Stored data entries
--- --- ---

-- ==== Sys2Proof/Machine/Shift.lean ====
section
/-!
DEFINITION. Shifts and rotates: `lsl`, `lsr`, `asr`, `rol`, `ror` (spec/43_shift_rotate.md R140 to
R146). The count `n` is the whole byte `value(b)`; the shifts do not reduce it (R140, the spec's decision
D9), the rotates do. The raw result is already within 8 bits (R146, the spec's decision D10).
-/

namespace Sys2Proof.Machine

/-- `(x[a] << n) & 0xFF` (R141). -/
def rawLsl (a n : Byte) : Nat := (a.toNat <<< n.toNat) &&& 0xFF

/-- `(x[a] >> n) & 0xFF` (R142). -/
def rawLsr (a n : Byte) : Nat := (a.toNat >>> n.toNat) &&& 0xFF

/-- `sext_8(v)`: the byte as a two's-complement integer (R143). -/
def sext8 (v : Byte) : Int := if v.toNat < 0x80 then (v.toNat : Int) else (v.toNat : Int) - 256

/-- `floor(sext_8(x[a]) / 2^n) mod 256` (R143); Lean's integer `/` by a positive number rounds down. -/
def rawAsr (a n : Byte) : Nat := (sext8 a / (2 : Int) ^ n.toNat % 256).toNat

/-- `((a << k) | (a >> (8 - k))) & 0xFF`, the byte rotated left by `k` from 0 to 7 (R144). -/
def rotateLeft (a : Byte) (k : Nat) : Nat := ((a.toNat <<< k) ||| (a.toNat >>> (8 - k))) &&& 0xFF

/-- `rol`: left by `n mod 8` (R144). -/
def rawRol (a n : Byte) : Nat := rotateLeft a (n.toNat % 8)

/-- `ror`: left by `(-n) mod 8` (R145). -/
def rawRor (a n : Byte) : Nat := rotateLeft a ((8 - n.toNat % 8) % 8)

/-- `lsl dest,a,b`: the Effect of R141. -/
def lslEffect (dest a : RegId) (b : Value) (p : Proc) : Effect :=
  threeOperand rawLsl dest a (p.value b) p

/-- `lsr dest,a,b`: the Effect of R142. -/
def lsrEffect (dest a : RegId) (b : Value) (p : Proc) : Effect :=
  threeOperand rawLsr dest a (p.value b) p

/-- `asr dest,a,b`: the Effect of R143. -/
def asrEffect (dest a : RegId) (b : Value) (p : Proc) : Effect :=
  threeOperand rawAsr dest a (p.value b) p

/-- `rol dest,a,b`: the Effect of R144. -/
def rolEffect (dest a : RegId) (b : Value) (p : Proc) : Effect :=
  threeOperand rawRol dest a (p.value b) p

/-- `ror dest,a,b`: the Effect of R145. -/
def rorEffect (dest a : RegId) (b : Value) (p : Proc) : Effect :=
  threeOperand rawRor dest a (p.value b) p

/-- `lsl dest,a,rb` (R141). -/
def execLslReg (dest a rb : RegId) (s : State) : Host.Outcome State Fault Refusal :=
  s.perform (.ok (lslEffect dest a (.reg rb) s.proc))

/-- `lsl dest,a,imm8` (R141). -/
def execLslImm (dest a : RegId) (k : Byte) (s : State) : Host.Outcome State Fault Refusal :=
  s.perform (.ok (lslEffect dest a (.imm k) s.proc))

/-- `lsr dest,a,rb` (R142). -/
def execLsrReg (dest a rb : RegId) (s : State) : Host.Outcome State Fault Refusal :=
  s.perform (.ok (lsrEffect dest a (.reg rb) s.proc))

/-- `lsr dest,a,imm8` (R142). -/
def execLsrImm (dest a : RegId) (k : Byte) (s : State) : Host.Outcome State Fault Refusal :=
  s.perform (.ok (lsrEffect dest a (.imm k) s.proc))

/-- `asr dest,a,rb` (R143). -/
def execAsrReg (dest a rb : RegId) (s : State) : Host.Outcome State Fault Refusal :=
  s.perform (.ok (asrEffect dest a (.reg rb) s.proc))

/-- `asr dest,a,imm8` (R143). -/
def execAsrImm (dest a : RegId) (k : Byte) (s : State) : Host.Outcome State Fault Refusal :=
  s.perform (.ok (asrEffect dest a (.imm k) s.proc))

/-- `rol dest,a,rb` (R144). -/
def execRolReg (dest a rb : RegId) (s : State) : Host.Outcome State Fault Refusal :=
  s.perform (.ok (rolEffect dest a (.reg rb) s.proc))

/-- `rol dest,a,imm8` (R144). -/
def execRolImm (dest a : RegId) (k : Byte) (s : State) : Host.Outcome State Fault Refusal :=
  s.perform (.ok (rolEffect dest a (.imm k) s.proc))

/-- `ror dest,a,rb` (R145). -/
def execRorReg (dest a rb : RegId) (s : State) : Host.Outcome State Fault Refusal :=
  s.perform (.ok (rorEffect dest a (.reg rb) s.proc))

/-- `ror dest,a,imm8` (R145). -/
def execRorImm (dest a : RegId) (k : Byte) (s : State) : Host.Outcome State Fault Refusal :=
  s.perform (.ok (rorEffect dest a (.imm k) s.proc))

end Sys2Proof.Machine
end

--- --- ---

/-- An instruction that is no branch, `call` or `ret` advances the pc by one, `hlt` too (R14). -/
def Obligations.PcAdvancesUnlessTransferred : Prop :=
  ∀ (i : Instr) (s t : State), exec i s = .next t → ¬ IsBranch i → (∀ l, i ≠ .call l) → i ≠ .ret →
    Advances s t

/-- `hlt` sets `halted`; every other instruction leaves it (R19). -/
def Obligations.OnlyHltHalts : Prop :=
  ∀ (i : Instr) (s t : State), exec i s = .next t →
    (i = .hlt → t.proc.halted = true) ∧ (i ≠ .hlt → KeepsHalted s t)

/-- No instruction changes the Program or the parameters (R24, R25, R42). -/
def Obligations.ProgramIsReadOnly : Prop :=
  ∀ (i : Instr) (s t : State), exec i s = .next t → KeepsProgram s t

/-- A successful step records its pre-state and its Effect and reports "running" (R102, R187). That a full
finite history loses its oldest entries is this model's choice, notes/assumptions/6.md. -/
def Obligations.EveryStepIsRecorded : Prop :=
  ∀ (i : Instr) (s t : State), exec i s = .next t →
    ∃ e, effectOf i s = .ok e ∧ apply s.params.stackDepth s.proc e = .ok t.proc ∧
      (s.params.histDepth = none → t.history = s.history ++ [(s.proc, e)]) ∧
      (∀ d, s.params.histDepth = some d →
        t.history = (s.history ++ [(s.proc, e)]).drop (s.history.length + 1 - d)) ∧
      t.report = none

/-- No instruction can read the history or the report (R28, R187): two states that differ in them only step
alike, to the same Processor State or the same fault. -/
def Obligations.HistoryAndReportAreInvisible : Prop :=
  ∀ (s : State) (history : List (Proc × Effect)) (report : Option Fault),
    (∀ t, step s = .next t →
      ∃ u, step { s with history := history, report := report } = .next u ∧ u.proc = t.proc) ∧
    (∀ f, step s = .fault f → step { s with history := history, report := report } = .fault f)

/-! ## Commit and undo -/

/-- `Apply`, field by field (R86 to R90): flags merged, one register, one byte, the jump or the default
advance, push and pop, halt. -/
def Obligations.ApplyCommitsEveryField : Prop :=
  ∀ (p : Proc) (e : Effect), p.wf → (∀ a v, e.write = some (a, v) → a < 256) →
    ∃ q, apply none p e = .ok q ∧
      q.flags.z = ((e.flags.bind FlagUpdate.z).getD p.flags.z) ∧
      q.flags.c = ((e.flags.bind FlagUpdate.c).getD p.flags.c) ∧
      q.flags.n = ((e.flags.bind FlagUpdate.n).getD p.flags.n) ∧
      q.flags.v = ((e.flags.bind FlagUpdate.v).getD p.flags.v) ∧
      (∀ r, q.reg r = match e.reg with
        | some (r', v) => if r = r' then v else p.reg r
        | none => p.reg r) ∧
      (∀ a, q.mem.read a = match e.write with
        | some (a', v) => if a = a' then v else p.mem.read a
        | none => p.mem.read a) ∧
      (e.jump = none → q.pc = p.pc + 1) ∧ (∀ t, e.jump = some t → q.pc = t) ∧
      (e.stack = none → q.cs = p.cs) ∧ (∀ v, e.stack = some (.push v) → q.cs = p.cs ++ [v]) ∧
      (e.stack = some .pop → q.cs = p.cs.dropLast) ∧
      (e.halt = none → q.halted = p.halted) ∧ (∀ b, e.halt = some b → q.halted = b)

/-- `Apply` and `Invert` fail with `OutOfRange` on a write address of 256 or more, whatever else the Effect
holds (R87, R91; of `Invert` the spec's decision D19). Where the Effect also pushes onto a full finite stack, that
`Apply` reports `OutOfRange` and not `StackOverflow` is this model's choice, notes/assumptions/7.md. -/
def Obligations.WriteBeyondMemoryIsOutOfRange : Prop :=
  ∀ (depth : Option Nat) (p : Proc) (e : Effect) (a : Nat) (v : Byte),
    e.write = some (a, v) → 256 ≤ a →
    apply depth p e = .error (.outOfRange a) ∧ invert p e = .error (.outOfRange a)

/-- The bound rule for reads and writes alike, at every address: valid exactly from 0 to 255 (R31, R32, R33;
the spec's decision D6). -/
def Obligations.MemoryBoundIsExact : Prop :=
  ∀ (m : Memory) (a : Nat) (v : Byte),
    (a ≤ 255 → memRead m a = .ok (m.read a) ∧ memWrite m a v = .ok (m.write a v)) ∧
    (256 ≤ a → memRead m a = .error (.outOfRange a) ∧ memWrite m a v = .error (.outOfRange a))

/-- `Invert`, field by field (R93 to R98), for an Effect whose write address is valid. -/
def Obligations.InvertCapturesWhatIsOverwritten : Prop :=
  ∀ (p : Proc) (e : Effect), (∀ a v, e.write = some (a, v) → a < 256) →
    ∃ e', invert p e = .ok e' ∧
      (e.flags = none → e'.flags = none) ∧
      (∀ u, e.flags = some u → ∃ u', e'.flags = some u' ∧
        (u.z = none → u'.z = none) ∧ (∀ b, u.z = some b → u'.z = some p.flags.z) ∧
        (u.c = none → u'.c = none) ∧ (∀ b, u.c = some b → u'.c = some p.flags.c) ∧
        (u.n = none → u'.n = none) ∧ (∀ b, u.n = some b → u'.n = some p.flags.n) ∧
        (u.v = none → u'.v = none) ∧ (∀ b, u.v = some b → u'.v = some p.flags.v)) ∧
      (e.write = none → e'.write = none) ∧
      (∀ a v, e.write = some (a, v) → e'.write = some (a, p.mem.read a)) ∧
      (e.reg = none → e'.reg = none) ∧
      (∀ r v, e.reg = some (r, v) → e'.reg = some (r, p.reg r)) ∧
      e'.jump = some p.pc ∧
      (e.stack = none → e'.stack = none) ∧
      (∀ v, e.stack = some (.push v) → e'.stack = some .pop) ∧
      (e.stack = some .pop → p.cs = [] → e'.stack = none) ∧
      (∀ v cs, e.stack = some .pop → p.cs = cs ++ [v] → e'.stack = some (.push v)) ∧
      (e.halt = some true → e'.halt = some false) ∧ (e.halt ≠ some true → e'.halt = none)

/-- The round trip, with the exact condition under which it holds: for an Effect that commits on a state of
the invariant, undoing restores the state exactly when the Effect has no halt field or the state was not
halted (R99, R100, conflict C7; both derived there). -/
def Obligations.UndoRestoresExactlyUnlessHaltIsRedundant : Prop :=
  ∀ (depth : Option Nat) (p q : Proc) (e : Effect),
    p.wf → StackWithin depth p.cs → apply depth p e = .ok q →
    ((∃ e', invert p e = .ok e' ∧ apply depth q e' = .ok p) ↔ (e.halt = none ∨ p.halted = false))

--- --- ---

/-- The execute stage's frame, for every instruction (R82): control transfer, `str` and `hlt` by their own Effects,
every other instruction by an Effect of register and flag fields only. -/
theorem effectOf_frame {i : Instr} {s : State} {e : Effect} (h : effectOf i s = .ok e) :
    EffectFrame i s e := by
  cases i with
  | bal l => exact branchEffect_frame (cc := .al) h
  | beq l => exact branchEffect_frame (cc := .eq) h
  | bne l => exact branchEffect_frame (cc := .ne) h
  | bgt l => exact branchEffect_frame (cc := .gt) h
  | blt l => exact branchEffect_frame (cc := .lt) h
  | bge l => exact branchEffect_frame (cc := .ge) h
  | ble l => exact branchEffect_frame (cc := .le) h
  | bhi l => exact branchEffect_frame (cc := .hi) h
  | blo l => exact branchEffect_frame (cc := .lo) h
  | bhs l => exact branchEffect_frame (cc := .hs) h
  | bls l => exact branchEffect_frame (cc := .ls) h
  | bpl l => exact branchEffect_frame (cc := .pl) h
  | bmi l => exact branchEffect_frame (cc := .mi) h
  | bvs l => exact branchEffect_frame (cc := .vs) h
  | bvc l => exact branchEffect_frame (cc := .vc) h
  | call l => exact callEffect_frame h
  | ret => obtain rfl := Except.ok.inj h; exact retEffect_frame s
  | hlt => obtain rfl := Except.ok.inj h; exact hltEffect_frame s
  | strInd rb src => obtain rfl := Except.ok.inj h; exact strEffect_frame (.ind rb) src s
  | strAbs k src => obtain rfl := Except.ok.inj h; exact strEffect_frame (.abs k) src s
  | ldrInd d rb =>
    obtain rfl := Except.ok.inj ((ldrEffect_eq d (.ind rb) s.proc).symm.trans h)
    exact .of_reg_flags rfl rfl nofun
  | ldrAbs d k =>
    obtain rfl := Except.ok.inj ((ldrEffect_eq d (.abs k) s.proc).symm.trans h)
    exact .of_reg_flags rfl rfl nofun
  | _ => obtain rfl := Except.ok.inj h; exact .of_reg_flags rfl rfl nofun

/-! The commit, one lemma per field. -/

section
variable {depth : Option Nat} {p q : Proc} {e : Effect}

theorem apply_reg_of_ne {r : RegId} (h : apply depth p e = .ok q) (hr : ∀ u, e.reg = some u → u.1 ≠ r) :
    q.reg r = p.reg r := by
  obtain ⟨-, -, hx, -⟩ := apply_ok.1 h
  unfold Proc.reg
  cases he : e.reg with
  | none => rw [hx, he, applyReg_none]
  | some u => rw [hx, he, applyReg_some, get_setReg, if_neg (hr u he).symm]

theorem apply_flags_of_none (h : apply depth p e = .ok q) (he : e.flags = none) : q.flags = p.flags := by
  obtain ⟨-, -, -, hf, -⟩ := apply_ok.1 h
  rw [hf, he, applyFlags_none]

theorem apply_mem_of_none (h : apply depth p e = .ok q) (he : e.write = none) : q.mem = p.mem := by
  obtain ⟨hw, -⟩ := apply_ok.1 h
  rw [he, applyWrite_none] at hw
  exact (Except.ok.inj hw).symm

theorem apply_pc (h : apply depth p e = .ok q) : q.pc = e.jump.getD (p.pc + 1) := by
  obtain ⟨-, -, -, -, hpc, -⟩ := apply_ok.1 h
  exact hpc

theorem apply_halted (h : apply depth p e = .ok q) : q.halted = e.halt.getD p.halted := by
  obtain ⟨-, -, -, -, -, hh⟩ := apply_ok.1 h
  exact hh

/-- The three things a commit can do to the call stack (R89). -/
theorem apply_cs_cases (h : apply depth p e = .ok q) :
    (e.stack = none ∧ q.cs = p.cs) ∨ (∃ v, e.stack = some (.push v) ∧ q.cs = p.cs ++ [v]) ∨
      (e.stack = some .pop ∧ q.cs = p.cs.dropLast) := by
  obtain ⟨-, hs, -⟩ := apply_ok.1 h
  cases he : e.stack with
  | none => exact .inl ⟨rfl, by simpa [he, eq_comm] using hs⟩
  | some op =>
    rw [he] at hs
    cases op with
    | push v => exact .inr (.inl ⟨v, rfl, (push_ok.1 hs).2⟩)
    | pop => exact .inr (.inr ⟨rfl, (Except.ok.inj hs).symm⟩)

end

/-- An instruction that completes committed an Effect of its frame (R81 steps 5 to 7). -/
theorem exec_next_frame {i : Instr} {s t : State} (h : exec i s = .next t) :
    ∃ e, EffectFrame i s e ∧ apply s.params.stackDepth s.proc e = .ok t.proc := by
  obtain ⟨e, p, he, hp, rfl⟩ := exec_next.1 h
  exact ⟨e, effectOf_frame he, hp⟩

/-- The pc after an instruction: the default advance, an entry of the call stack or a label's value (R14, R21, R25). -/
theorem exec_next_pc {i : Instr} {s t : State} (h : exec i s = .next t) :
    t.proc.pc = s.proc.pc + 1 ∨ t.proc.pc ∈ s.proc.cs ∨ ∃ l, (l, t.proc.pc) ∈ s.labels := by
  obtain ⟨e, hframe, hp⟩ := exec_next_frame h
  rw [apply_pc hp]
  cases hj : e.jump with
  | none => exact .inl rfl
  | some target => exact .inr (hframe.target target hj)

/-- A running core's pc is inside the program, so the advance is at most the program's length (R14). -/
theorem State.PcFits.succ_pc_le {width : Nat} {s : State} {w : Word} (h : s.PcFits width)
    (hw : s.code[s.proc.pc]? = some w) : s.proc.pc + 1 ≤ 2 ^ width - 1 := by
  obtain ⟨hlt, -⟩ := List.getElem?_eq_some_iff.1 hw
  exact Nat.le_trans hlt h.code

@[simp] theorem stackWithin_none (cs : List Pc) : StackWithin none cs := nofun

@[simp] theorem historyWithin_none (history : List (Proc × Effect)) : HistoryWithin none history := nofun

--- --- ---

_Your assignment_. Find the word "match" in the entries above and gather every line that holds it.

_Completed exercise_.
      (∀ r, q.reg r = match e.reg with
      (∀ a, q.mem.read a = match e.write with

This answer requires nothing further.